It's because Green Trees and Emerald Trees are not the two species that diverged. That suggestion implies that the two species are very closely related, which they aren't.

The divergence happened millions of years ago, with boas being live-bearing and pythons laying eggs. Over time many different species of python evolved, and many different species of boa evolved, each species adapting to the environment it lives in. Because Green Tree Pythons and Emerald Tree Boas come from very similar habitats in different parts of the world, they have evolved very similar characteristics including their colouring. Very loosely speaking, you could say that the same snake evolved twice - once in PNG/Australia and the other in the Americas.
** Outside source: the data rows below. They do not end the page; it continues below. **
@[simp] theorem vaultFault_still (b h code : Nat) (s : State) : (vaultFault b h code s).still = s.still := by
  unfold vaultFault
  simp

@[simp] theorem readDone_still (b : RdBuf) (s : State) : (readDone b s).still = s.still := by
  unfold readDone
  split <;> simp

@[simp] theorem lineDone_still (id off : Nat) (bytes : List Byte) (fail : Option RdRes) (s : State) :
    (lineDone id off bytes fail s).still = s.still := by
  unfold lineDone
  split
  · rfl
  · dsimp only
    split <;> simp

@[simp] theorem failAccess_still (f : AccFail) (s0 : State) : (failAccess f s0).still = s0.still := by
  unfold failAccess
  split <;> simp

@[simp] theorem settleGo_still (fuel : Nat) (s : State) : (settleGo fuel s).still = s.still := by
  induction fuel generalizing s with
  | zero => rfl
  | succ f ih =>
    unfold settleGo
    simp only
    split
    · split <;> simp [ih]
    · simp [ih]

@[simp] theorem settle_still (s : State) : (settle s).still = s.still := by
  unfold settle
  simp

@[simp] theorem hmpFail_still (k : Nat) (s : State) : (hmpFail k s).still = s.still := by
  unfold hmpFail
  simp

@[simp] theorem walkAnswer_still (i : Nat) (data : List Byte) (cause : Option Nat) (s : State) :
    (walkAnswer i data cause s).still = s.still := by
  unfold walkAnswer
  split <;> simp

@[simp] theorem reqFailed_still (r : Req) (cause : Nat) (s : State) : (reqFailed r cause s).still = s.still := by
  unfold reqFailed
  split <;> simp

@[simp] theorem markBad_still (id : Nat) (s : State) : (markBad id s).still = s.still := by
  unfold markBad
  simp

@[simp] theorem reqData_still (r : Req) (data : List Byte) (s : State) : (reqData r data s).still = s.still := by
  unfold reqData
  split <;> simp

@[simp] theorem spCount_still (p scope id ix n : Nat) (s : State) : (spCount p scope id ix n s).still = s.still := by
  unfold spCount
  simp

@[simp] theorem classCount_still (p id cls : Nat) (s : State) : (classCount p id cls s).still = s.still := by
  unfold classCount
  simp

@[simp] theorem relatch_still (p : Nat) (s : State) : (relatch p s).still = s.still := by
  unfold relatch
  simp

@[simp] theorem putEgress_still (p : Nat) (f : EgFrame) (s : State) : (putEgress p f s).still = s.still := by
  unfold putEgress
  simp

@[simp] theorem frameOutcome_still (p cls i h colour : Nat) (r : Res) (s : State) :
    (frameOutcome p cls i h colour r s).still = s.still := by
  unfold frameOutcome
  simp

@[simp] theorem failFrame_still (p id : Nat) (r : Res) (s : State) : (failFrame p id r s).still = s.still := by
  unfold failFrame
  split <;> simp

@[simp] theorem discardEgress_still (p : Nat) (s : State) : (discardEgress p s).still = s.still := by
  unfold discardEgress
  simp

@[simp] theorem vaultRead_still (h : Nat) (rec : Bool) (s : State) : (vaultRead h rec s).1.still = s.still := by
  unfold vaultRead
  dsimp only
  rw [still_foldl _ (fun t l => by simp)]
  split <;> simp

@[simp] theorem dropBufs_still (ids : List Nat) (s : State) : (dropBufs ids s).still = s.still := by
  unfold dropBufs
  simp

@[simp] theorem restartFetch_still (t : State) (f : Fetch) : (restartFetch t f).still = t.still := by
  unfold restartFetch
  simp

@[simp] theorem restartEvict_still (t : State) (f : Evict) : (restartEvict t f).still = t.still := by
  unfold restartEvict
  simp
The technical term for this is 'convergent evolution'.



Hix


----------



## basketcase (Jul 6, 2005)

cheers for that hix. i always get di and con mixed up... mainly because i consider one to be the other and visa versa.

from my understanding they were both once the same species on gondwana/pangea what u want to call it... when land masses separated they evolved separately to each other to fill "similar" niches, hence similar phenotype but different method of reproduction.

i may be way off but i think some part of that^ is right. fill me in if it isnt


----------



## Retic (Jul 6, 2005)

It's the same as our Green treesnake and say one of the numerous Asian or African vine snakes and treesnakes. They look similar and have very simialr habits but those similarites are for a good reason, being green is a very good idea if you live in a tree and hunt birds, you blend in and it makes sense. The GTP and the Emerald Boa look superficially similar because they both evolved to do the same job and fill the same niche but are only loosely related.


----------



## BROWNS (Jul 6, 2005)

Looks ugly now but could well be going through a colour change and i doubt it will look like it does here as an adult.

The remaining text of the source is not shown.